Since the MetaCardis and FLEMENGHO cohorts came from independent studies, there was a discrepancy in the metabolites available for analysis in each dataset. Specifically, MetaCardis did not have access to all 56 metabolites selected by PLS-DA in FLEMENGHO. As a result, only a subset of 39 common metabolites was included in the analysis of the MetaCardis cohort.

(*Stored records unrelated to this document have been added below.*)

-- ==== Sys2Proof/Tests/Slice0.lean ====
section
/-!
SUPPORT. Small tests. Every expected value is from 95_test_vectors.md or written out from 30_encoding.md; the theorems named
`witness_…` show that the hypotheses of the statements can be met.
-/

namespace Sys2Proof.Tests

open Sys2Proof.Machine

/-! ### Helpers -/

/-- A block with this search state on this line, just after reset. -/
def block (ld : BitVec 7) (ldf : Bool) (addr : Word) (env : Env) : State :=
  { State.reset with ld := ld, ldf := ldf, addr := addr, env := env }

/-- The devices with these ROM codes. -/
def devices (roms : List Word) : Env := .dev (roms.map fun r => ⟨r, .idle⟩)

/-- The state after an operation. -/
def after (i : Instr) (s : State) : State := (nextState (exec i s)).getD State.reset

/-- What a test looks at: the search state, how many bus events, the beats. -/
def seen (s : State) : BitVec 7 × Bool × Word × Nat × List (Word × Bool) :=
  (s.ld, s.ldf, s.addr, s.bus.length, s.rsp.map fun b => (b.data, b.last))

/-- The same for a waveform that starts at the release of a reset slot, and the diagnostics. -/
def resetOn (edges : List Nat) : List BusEvent × List Word × List DiagCode × List Span :=
  let s := after .reset (block 0#7 false 0#64 (.wave (edges.map (480 + ·))))
  (s.events, s.rsp.map Beat.data, s.diags.map Diag.code, s.trace)

/-! ### Command words (30_encoding.md R81, R84) -/

theorem test_decode_reset : decode (0x01#8 ++ 0x0000000000000000#64) = .instr .reset := by decide
theorem test_decode_wbit : decode (0x02#8 ++ 0x0000000000000001#64) = .instr (.wbit true) ∧
    decode (0x02#8 ++ 0x0000000000000000#64) = .instr (.wbit false) := by decide
theorem test_decode_rbit : decode (0x03#8 ++ 0x0000000000000000#64) = .instr .rbit := by decide
theorem test_decode_wbyte : decode (0x04#8 ++ 0x00000000000000A5#64) = .instr (.wbyte 0xA5#8) := by decide
theorem test_decode_rbyte : decode (0x05#8 ++ 0x0000000000000000#64) = .instr .rbyte := by decide
theorem test_decode_wword : decode (0x06#8 ++ 0xFEDCBA9876543210#64) = .instr (.wword 0xFEDCBA9876543210#64) := by decide
theorem test_decode_rword : decode (0x07#8 ++ 0x0000000000000000#64) = .instr .rword := by decide
theorem test_decode_select : decode (0x08#8 ++ 0x2B000000ABCDEF28#64) = .instr (.select 0x2B000000ABCDEF28#64) := by decide
theorem test_decode_skip : decode (0x09#8 ++ 0x0000000000000000#64) = .instr .skip := by decide
theorem test_decode_srst : decode (0x0A#8 ++ 0x0000000000000000#64) = .instr .srst := by decide
theorem test_decode_search : decode (0x0B#8 ++ 0x0000000000000000#64) = .instr .search := by decide
theorem test_decode_enum : decode (0x0C#8 ++ 0x0000000000000000#64) = .instr .enum := by decide

/-- The table's numbering of a word is the command word's (30_encoding.md R80). -/
theorem test_decode_table_word : decodeTableWord 72 0x0400000000000000A5 = some (.wbyte 0xA5#8) ∧
    decodeTableWord 72 0x0400000000000001A5 = none := by decide

/-! ### Ill-formed words: one for each check of WellFormed and of the decoder (30_encoding.md R87; V03, V05, V07 to V09) -/

theorem test_illformed_op_zero : legalWord 0x000000000000000000#72 = false ∧
    decode 0x000000000000000000#72 = .illegal (.unassignedOp 0x00#8) := by decide
theorem test_illformed_op_unassigned : legalWord 0x0D0000000000000000#72 = false ∧
    decode 0x0D0000000000000000#72 = .illegal (.unassignedOp 0x0D#8) := by decide
theorem test_illformed_op_last : legalWord 0xFF0000000000000000#72 = false ∧
    decode 0xFF0000000000000000#72 = .illegal (.unassignedOp 0xFF#8) := by decide
theorem test_illformed_reserved_z : legalWord 0x0B0000000000000001#72 = false ∧
    decode 0x0B0000000000000001#72 = .illegal (.reservedBits 0x0B#8) := by decide
theorem test_illformed_reserved_b : legalWord 0x020000000000000002#72 = false ∧
    decode 0x020000000000000002#72 = .illegal (.reservedBits 0x02#8) := by decide
theorem test_illformed_reserved_y : legalWord 0x0400000000000001A5#72 = false ∧
    decode 0x0400000000000001A5#72 = .illegal (.reservedBits 0x04#8) := by decide
theorem test_wellformed_w_has_no_reserved_bit : legalWord 0x06FFFFFFFFFFFFFFFF#72 = true := by decide

/-! ### One operation each -/

/-- V14: `low[239, 300)`. -/
theorem test_reset_pulse_at_239 : resetOn [239, 300] = ([.rst .pres], [1#64], [],
    [⟨0, 480, true, false⟩, ⟨480, 780, false, true⟩]) := by decide +kernel

/-- V20: `low[30, 480)` is not released in time when the boundary does not count. -/
theorem test_reset_not_released : resetOn [30, 480] = ([.rst .presNoRel], [1#64], [.noRel],
    [⟨0, 480, true, false⟩, ⟨480, 960, false, true⟩]) := by decide +kernel

/-- V22. -/
theorem test_wbit_one : (after (.wbit true) State.reset).trace = [⟨0, 10, true, true⟩, ⟨10, 70, false, true⟩] := by decide
/-- V23. -/
theorem test_wbit_zero : (after (.wbit false) State.reset).trace = [⟨0, 60, true, true⟩, ⟨60, 70, false, true⟩] := by decide

/-- V27: a slave that lets go one microsecond early reads as 1. -/
theorem test_rbit_early_release : (seen (after .rbit (block 0#7 false 0#64 (.wave [1, 14])))).2.2.2.2 = [(1#64, true)] := by decide
/-- V28: a glitch at the sample instant reads as 0. -/
theorem test_rbit_glitch : (seen (after .rbit (block 0#7 false 0#64 (.wave [14, 15])))).2.2.2.2 = [(0#64, true)] := by decide

/-- V30. -/
theorem test_wbyte_order : (after (.wbyte 0xA5#8) State.reset).events =
    [.w true, .w false, .w true, .w false, .w false, .w true, .w false, .w true] := by decide +kernel

/-- V32. -/
theorem test_rbyte_order : (seen (after .rbyte (block 0#7 false 0#64
    (.script [] [true, false, true, false, false, true, false, true])))).2.2.2.2 = [(0xA5#64, true)] := by decide +kernel

/-- V33: the first two bytes on the line are 0xEF and 0xCD. -/
theorem test_wword_order : (after (.wword 0x0123456789ABCDEF#64) State.reset).events.take 16 =
    [.w true, .w true, .w true, .w true, .w false, .w true, .w true, .w true,
     .w true, .w false, .w true, .w true, .w false, .w false, .w true, .w true] := by decide +kernel

/-- V33: the word comes back from the loopback. -/
theorem test_rword_loopback : (seen (after .rword (after (.wword 0x0123456789ABCDEF#64)
    (block 0#7 false 0#64 (.loop []))))).2.2.2.2 = [(0#64, true), (0x0123456789ABCDEF#64, true)] := by decide +kernel

/-- V39: the device that matches is selected, the other is idle. -/
theorem test_select_devices : (after (.select 0x2B000000ABCDEF28#64) (after .reset
    (block 0#7 false 0#64 (devices [0x2B000000ABCDEF28#64, 0x8D00000000000128#64])))).env =
    .dev [⟨0x2B000000ABCDEF28#64, .sel⟩, ⟨0x8D00000000000128#64, .idle⟩] := by decide +kernel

The external validation results supported the transferability of the identified metabolites from the FLEMENGHO cohort to the MetaCardis cohort. After tunning the XGBoost model, the ROC AUC and F1-score of the test set were 0.929. Given that cholesterol was among these key metabolites and that lipid-lowering medication use was significantly different between groups, we tested a modified model excluding cholesterol. This model’s performance was slightly lower but remained robust (test set ROC AUC/F1-score: 0.843), indicating that cholesterol’s influence, while significant, was not solely responsible for the model’s predictive strength.

3. Discussion

This study aimed to leverage explainable ML and metabolomic domain categorization to identify and examine metabolites that distinguish ASCVD cases from controls within the FLEMENGHO cohort. Our findings revealed that lipids and organic acids were the most prominent superclasses, consistently demonstrating strong performance both within their respective groups and in combination with other metabolites. These superclasses, through their diversity and distinct roles, contributed significantly to the model’s capacity to differentiate between cases and controls. Our results were confirmed in an external validation cohort, reinforcing the robustness and transferability of the metabolite-based model developed in this study. The validation demonstrated that the key metabolites identified in the FLEMENGHO cohort retained their discriminatory power in an independent dataset, underscoring their potential applicability across diverse populations.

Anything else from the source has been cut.